POST IT - O RESPEITO À DESCRENÇA
“Nenhuma explicação é suficiente.” (Karl Popper)
É da natureza humana a busca pelas explicações. Indagar, duvidar, é exercício primitivo de pessoas ativamente interessadas. A desconfiança do que não se compreende é visceral; portanto, inerente à existência. Quando não há esclarecimentos consolidados é instintivo elaborar teorias de ocasião, provisórias, para que a alma fique menos atormentada. Daí o surgimento das divindades, construídas para deslindar a origem das coisas, o formidável do universo, o intrincado de nós mesmos.
Integra o cotidiano cuidar-se para apaziguar o espírito inquieto, demandante na busca do inalterável e permanente que a Filosofia denominou Verdade; o caminhar sem fim a vasculhar no garimpo dos elementos para extrair da fantástica e surreal alquimia a poção que desvendaria o inexplicável.
Com a evolução das ciências matemáticas, deparamo-nos com a severa e por vezes surpreendente frieza das revelações científicas a explorar desde o infinito das extremas dimensões do incomensurável, que afastam continuamente as réguas limitadoras das grandezas, que continuam a ultrapassar as fronteiras insondáveis do dia anterior como rotina.
Porém, é no terreno das crenças que se constroem os individuais e personalizados juízos de valor, de mérito: as convicções. E nesse espaço cabem as crenças (i) suportadas pelas indiscutíveis(?) equações matemáticas; (ii) as oriundas dos divinos; (ii) as que povoam o imaginário; (iv) as que foram apreendidas; (v) as inatas; (vi) aquelas eivadas pelos íntimos mistérios dos desejos, dos medos, dos traumas e das experimentações. Todas são verdades.
“Ao contrário do que geralmente se crê, por muito que se tente convencer-nos do contrário, as verdades únicas não existem: as verdades são múltiplas.” (José Saramago)

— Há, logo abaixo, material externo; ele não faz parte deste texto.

-- ==== Sys2Proof/Proofs/AccordCell.lean ====
section
/-! SUPPORT. The break cell's, the contact driver's and the isolator's operations keep the tables in accord. -/

namespace Sys2Proof.Machine

section
variable {c : Claims} {s : State} {n : Nat}

/-! ## The cell's record -/

/-- The cell changes from one stage that serves no break to another. -/
theorem Accord.setCell_off (h : Accord c s) {x : Cell} (hs : cellBreaking s.cell.stage = false)
    (hx : cellBreaking x.stage = false) : Accord c (s.setCell x) :=
  h.congr rfl (fun hb => by rw [State.setCell_cell, hx] at hb; cases hb) fun m => by
    rw [State.setCell_standing, Cell.serving_off hx]
    simp only [State.standing, Cell.serving_off hs]

/-- The cell keeps its stage and the string it serves. -/
theorem Accord.setCell_same (h : Accord c s) {x : Cell} (hs : x.stage = s.cell.stage) (hv : x.served = s.cell.served) :
    Accord c (s.setCell x) :=
  h.congr rfl (by rw [State.setCell_cell, hs, hv]; exact h.served) fun m => by
    rw [State.setCell_standing]
    simp only [State.standing, Cell.serving, hs, hv]

theorem Accord.cellIdle (h : Accord c s) (hs : cellBreaking s.cell.stage = false) : Accord c s.cellIdle :=
  (h.setCell_off hs rfl).walk

theorem Accord.cellHot (h : Accord c s) (hs : cellBreaking s.cell.stage = false) : Accord c s.cellHot :=
  ((h.setCell_off hs rfl).raise _).escalateWaiting

theorem Accord.cellRested (h : Accord c s) (hs : cellBreaking s.cell.stage = false) : Accord c s.cellRested := by
  unfold State.cellRested
  split
  · exact h.cellHot hs
  · exact h.cellIdle hs

theorem Accord.cellFaulted (h : Accord c s) (hs : cellBreaking s.cell.stage = false) (stage : FaultStage)
    (string : Option Nat) : Accord c (s.cellFaulted stage string) := (h.setCell_off hs rfl).raise _

theorem Accord.reach (h : Accord c s) (due : Nat) : Accord c (s.reach due) := h.of_same rfl rfl fun _ => rfl

/-! ## A string being broken -/

/-- The string that the cell serves in a break is BREAKING, without an operation outside CONDUCTING. -/
theorem Accord.of_served (h : Accord c s) (hb : cellBreaking s.cell.stage = true) (hv : s.cell.served = some n) :
    (s.str n).state = .breaking ∧ (s.cell.stage ≠ .conducting → (s.str n).op = none) :=
  (h.ok n).serving s.cell.stage (if_pos ⟨hb, hv⟩)

/-- A BREAKING string without an operation, whose break ends, is free once the cell serves no break of it. -/
theorem Accord.endBreak_setCell_free (h : Accord c s) (hs : (s.str n).state = .breaking) (ho : (s.str n).op = none) {x : Cell}
    (hx : x.serving n = none) : Free c n ((s.endBreak n).setCell x) where
  number := h.number (by rw [hs]; decide)
  active := (h.ok n).not_idle (by rw [show (s.standing n).state = _ from hs]; decide)
  used := (h.ok n).configured (by rw [show (s.standing n).state = _ from hs]; decide)
  waiting := (h.ok n).waiting.trans (if_neg (by rw [show (s.standing n).state = _ from hs]; decide))
  breaks := by
    have hd := s.endBreak_standing n n
    rw [if_pos rfl] at hd
    exact congrArg Standing.breaks hd
  op := ho
  serving := hx
  entries := (h.ok n).single
  flight := (h.ok n).flight

theorem Accord.endBreak_free (h : Accord c s) (hs : (s.str n).state = .breaking) (ho : (s.str n).op = none)
    (hv : s.cell.serving n = none) : Free c n (s.endBreak n) := h.endBreak_setCell_free hs ho (x := s.cell) hv

theorem Accord.breaking_unlisted (h : Accord c s) (hs : (s.str n).state = .breaking) : s.probe.purposes n = [] :=
  h.unlisted (by rw [hs]; decide) (by rw [hs]; decide)

/-- A break in flight whose string has reached another state: the cell serves it no longer. -/
theorem AccordBut.enterDetaching (h : AccordBut c n s) (hv : cellBreaking s.cell.stage = true → s.cell.served = some n)
    (timeout : Nat) : AccordBut c n (s.enterStage .detaching timeout) := h.setCell_self (fun hb => by cases hb) hv

/-- R86: a quench that has succeeded. -/
theorem Accord.quenchSucceeded (h : Accord c s) (hb : cellBreaking s.cell.stage = true) (hv : s.cell.served = some n)
    (ho : (s.str n).op = none) : Accord c (s.quenchSucceeded n) := by
  obtain ⟨hs, -⟩ := h.of_served hb hv
  exact ((h.but n).endBreak.enterDetaching (fun _ => hv) 30).offBus
    (h.endBreak_setCell_free hs ho (Cell.serving_off rfl n)) (h.breaking_unlisted hs)

/-- The cell goes from one stage of a break to another, with the string's operation as the new stage allows. -/
theorem Accord.setCell_break (h : Accord c s) {x : Cell} (hb : cellBreaking s.cell.stage = true)
    (hv : s.cell.served = some n) (hx : cellBreaking x.stage = true) (hxv : x.served = some n)
    (ho : x.stage ≠ .conducting → (s.str n).op = none) : Accord c (s.setCell x) := by
  obtain ⟨hs, -⟩ := h.of_served hb hv
  refine ((h.but n).setCell_self (fun _ => hxv) (fun _ => hv)).settle ?_
  rw [State.setCell_standing, Cell.serving_self hxv, if_pos hx]
  exact { h.ok n with
    serving := fun stage hst => by
      cases hst
      exact ⟨hs, ho⟩ }

/-- R86: the quench starts, and ends at once when its current is at or below the limit. -/
theorem Accord.quenchStart (h : Accord c s) (hb : cellBreaking s.cell.stage = true) (hv : s.cell.served = some n)
    (ho : (s.str n).op = none) : Accord c (s.quenchStart n) := by
  have hq : Accord c (s.enterStage .quenching s.box.quenchTimeout) := h.setCell_break hb hv rfl hv (fun _ => ho)
  have hc := hq.setCell_same (x := { (s.enterStage .quenching s.box.quenchTimeout).cell with
    heat := s.cell.heat + heatOf (min (magnitude s.cell.monitor) 4000), limit := s.box.coldLimit }) rfl rfl
  have hh := hc.updStr_same n (f := fun r => r.editRecord fun q =>
      { q with kind := some .commutated, current := some ((min (magnitude s.cell.monitor) 4000 : Nat) : Int) }) ⟨rfl, rfl, rfl⟩
  unfold State.quenchStart
  simp only
  split
  · refine hh.quenchSucceeded rfl hv ?_
    rw [State.str_updStr_valid _ hc.size (h.number (n := n) (by rw [(h.of_served hb hv).1]; decide))]
    exact ho
  · exact hh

Faz-me lembrar de Dona Theotista Lopes Cançado, querida mestra de vida, professora de Ciências no Ginásio de Pitangui, que ensinava: “Não acreditem sempre em tudo que lhes dizem. Nem nos melhores livros. Desconfiem. Raciocinem por vocês mesmos. Duvidem. A ciência vive de dúvidas e de incertezas!”

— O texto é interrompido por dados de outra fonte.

theorem Accord.highTaken (h : Accord c s) : Accord c s.highTaken := by
  have hr {t : State} (ht : Accord c t) : Accord c t.releaseShutdown := by
    have hs : Accord c (t.setShutdown { t.shutdown with asserted := false }) := ht.of_same rfl rfl fun _ => rfl
    exact (hs.raise _).lookForWork
  unfold State.highTaken
  simp only
  split
  · exact hr (h.lineHeld false)
  · exact h.lineHeld false

end

end Sys2Proof.Machine
end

As manifestações a cada dia mais fervorosas e dicotômicas em torno do voto auditável é um caso que se enquadra no ambiente desse fenômeno. Há certezas quanto à higidez do sistema e desconfianças impregnadas quanto às possibilidades de manipulações. Ambas são percepções legítimas e se enquadram nos leitos generosos da “realidade temporária” e das “crenças definitivas”.
Minha fundamentada convicção é que o sistema de votação brasileiro é substantivamente confiável. Contudo, há quem não o considere assim. Existem razões que se podem comprovar no reino das matemáticas, mas as encontramos também nos domínios das crenças. Vivemos segundo os mandamentos das realidades, sobrevivemos com o suporte das esperanças e nas desconfianças justificadas em crenças.

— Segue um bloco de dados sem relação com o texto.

/-! ## Every string's judgement -/

/-- Raising a list of items, a record of each entry being made by `f`. -/
theorem State.mem_foldl_raise {α : Type} (f : α → Item) (l : List α) (s : State) (i : Item) :
    i ∈ (l.foldl (fun acc x => acc.raise (f x)) s).attention ↔ i ∈ s.attention ∨ ∃ x ∈ l, i = f x := by
  induction l generalizing s with
  | nil => simp
  | cons x xs ih => rw [List.foldl_cons, ih, State.mem_raise]; simp [or_assoc]

theorem State.foldl_raise_eq {α : Type} (f : α → Item) (l : List α) (s : State) :
    l.foldl (fun acc x => acc.raise (f x)) s = s.setAttention (l.foldl (fun acc x => acc.raise (f x)) s).attention := by
  induction l generalizing s with
  | nil => rfl
  | cons x xs ih =>
    rw [List.foldl_cons, ih, State.raise_eq]
    rfl

theorem State.applyJudgements_eq (s : State) (js : List Judgement) : s.applyJudgements js = { s with
    strings := js.map (·.figures), attention := (s.applyJudgements js).attention } := by
  unfold State.applyJudgements
  exact State.foldl_raise_eq (fun x : Nat × Bool => Item.str .deficit x.1) _ _

theorem mem_mapNum {α β : Type} (f : Nat → α → β) (l : List α) (y : β) :
    y ∈ mapNum f 1 l ↔ ∃ n x, getNum l n = some x ∧ y = f n x := by
  constructor
  · intro h
    obtain ⟨n, hn⟩ := mem_getNum h
    rw [getNum_mapNum] at hn
    obtain ⟨x, hx, rfl⟩ := Option.map_eq_some_iff.1 hn
    exact ⟨n + 1, x, hx, by rw [Nat.add_comm]⟩
  · rintro ⟨n, x, hx, rfl⟩
    match n with
    | 0 => cases l <;> simp [getNum] at hx
    | n + 1 =>
      refine getNum_mem (n := n + 1) ?_
      rw [getNum_mapNum, hx, Nat.add_comm 1 n]
      rfl

/-- R64: DEFICIT is raised for every alarm set, and no other item. -/
theorem State.mem_applyJudgements (s : State) (js : List Judgement) (i : Item) : i ∈ (s.applyJudgements js).attention ↔
    i ∈ s.attention ∨ ∃ n x, getNum js n = some x ∧ x.alarmed = true ∧ i = .str .deficit n := by
  unfold State.applyJudgements
  simp only [State.raiseStr_eq]
  rw [State.mem_foldl_raise (fun x : Nat × Bool => Item.str .deficit x.1)]
  refine or_congr Iff.rfl ⟨?_, ?_⟩
  · rintro ⟨x, hx, rfl⟩
    obtain ⟨hm, ha⟩ := List.mem_filter.1 hx
    obtain ⟨n, j, hj, rfl⟩ := (mem_mapNum _ _ _).1 hm
    exact ⟨n, j, hj, ha, rfl⟩
  · rintro ⟨n, j, hj, ha, rfl⟩
    exact ⟨(n, j.alarmed), List.mem_filter.2 ⟨(mem_mapNum _ _ _).2 ⟨n, j, hj, rfl⟩, ha⟩, rfl⟩

/-! ## What a request does -/

/-- R131: whether the recurrence test of a request sets the budget to 0, for an isolation of this round. -/
def StringRec.recurs (r : StringRec) (c : ReqCause) (window : Nat) (round : Word32) : Bool :=
  c.isFault && decide (1 ≤ window) && (r.reconnectedAt.map fun a => decide ((round - a).toNat < window)).getD false

theorem StringRec.recurs_none {r : StringRec} {window : Nat} {round : Word32} (ha : r.reconnectedAt = none) :
    r.recurs c window round = false := by
  simp [StringRec.recurs, ha]

theorem StringRec.recurs_some {r : StringRec} {window : Nat} {round a : Word32} (ha : r.reconnectedAt = some a) :
    r.recurs c window round = true ↔ c.isFault = true ∧ 1 ≤ window ∧ (round - a).toNat < window := by
  simp only [StringRec.recurs, ha, Option.map_some, Option.getD_some, Bool.and_eq_true, decide_eq_true_eq, and_assoc]

/-- R131: the test reads the record's round, and changes the budget alone. -/
theorem StringRec.recurrenceTest_eq (r : StringRec) (c : ReqCause) (window : Nat) :
    (if c.isFault then r.recurrence window else r) = { r with
      budget := match r.record with
        | some d => if r.recurs c window d.round then 0 else r.budget
        | none => r.budget } := by
  have kept : r = { r with budget := r.budget } := rfl
  rcases hq : r.record with _ | q
  · simp only [StringRec.recurrence, hq, ite_self]
    rw [← hq]
  · rcases ha : r.reconnectedAt with _ | a
    · simp only [StringRec.recurrence, hq, ha, ite_self, StringRec.recurs_none ha]
      rw [← hq, ← ha]
      rfl
    · simp only [StringRec.recurrence, hq, ha, StringRec.recurs_some ha]
      rw [← hq, ← ha]
      by_cases hc : c.isFault = true
      · by_cases hw : 1 ≤ window ∧ (q.round - a).toNat < window
        · rw [if_pos hc, if_pos hw, if_pos ⟨hc, hw⟩]
        · rw [if_pos hc, if_neg hw, if_neg fun h => hw h.2]
      · rw [if_neg hc, if_neg fun h => hc h.1]

theorem State.queuedRecord_budget (s : State) (c : ReqCause) (r : StringRec) : s.queuedRecord c r = { r with
    state := .queued, cause := some (.req (s.causeAdmitted c)), verdict := none
    record := some (s.openedFor (s.causeAdmitted c))
    budget := if r.recurs c s.box.recurrence s.scan.counter then 0 else r.budget } := by
  unfold State.queuedRecord
  exact StringRec.recurrenceTest_eq _ c _

/-- R76, R131: the recurrence test of a record that takes the cause. -/
theorem StringRec.recause_eq (r : StringRec) (c : ReqCause) (window : Nat) :
    (if c.isFault then
      ({ r.editRecord (fun q => { q with cause := .req c }) with cause := some (.req c) } : StringRec).recurrence window
      else { r.editRecord (fun q => { q with cause := .req c }) with cause := some (.req c) }) = { r with
        cause := some (.req c), record := r.record.map fun d => { d with cause := .req c }
        budget := match r.record with
          | some d => if r.recurs c window d.round then 0 else r.budget
          | none => r.budget } := by
  refine (StringRec.recurrenceTest_eq _ c window).trans ?_
  unfold StringRec.editRecord
  rcases r.record with _ | q <;> rfl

A fortaleza do inexplicável é frágil castelo em areia movediça!
Esse espetáculo de combatentes torcidas em torno do assunto não serve ao encontro de meios para pacificar percepções contraditórias, que geram problemas cuja solução está ao alcance das mãos e na generosidade das mentes. Seria melhor se os partidários de cada um dos lados antagônicos se dispusessem ir além do próprio olhar, aceitassem desarmar-se das opiniões que abraçaram, convergindo na direção do propósito de serenar entendimentos em torno da causa comum que interessa a todos: eleições livres com resultados indiscutíveis.
Embates e enfrentamentos de variados interesses e percepções em tema tão relevante são naturais. Constituem manifestações bem-vindas, peculiares nas Democracias. É salutar que existam os contrapontos como indutores de crescimento do processo civilizatório, que neste momento está a reclamar por mútuo gesto de cessar fogo.
Não se trata, como se argumenta e apregoa, tema que ameace as Instituições. O que as fragiliza é a ausência de respostas convincentes às indagações. O questionamento é próprio da dinâmica social, basilar sintoma de liberdade. O culto à independência de crenças direito à opinião.
Também não configuram impertinências as manifestações de inconformidade com o Sistema Eleitoral, ainda que sejam desprovidas de suporte fático. Se esclarecimentos são insuficientes para grande parte dos eleitores, e as reclamadas intervenções de melhoria possíveis, conquanto desnecessárias, nada deve se opor à introdução da camada extra de proteção.
É tempo de reduzir tensões.
Tornar o voto impresso auditável é facilidade adicional ao hígido processo de votação eletrônica, implementado com reconhecida competência e sucesso. É caminho que servirá a todos, trazendo equilíbrio ao conjunto dos clientes deste processo: o Eleitor. Não é um ceder à descrença alheia, mas reconhecê-la e respeitar o direito a ela, algo como praticar a laicidade religiosa em nome da harmonia neste reino multicultural que reclama colaboração compartilhada para alcançar o objetivo de homologar, sem as nódoas da suspeita, as manifestações de vontade do eleitor.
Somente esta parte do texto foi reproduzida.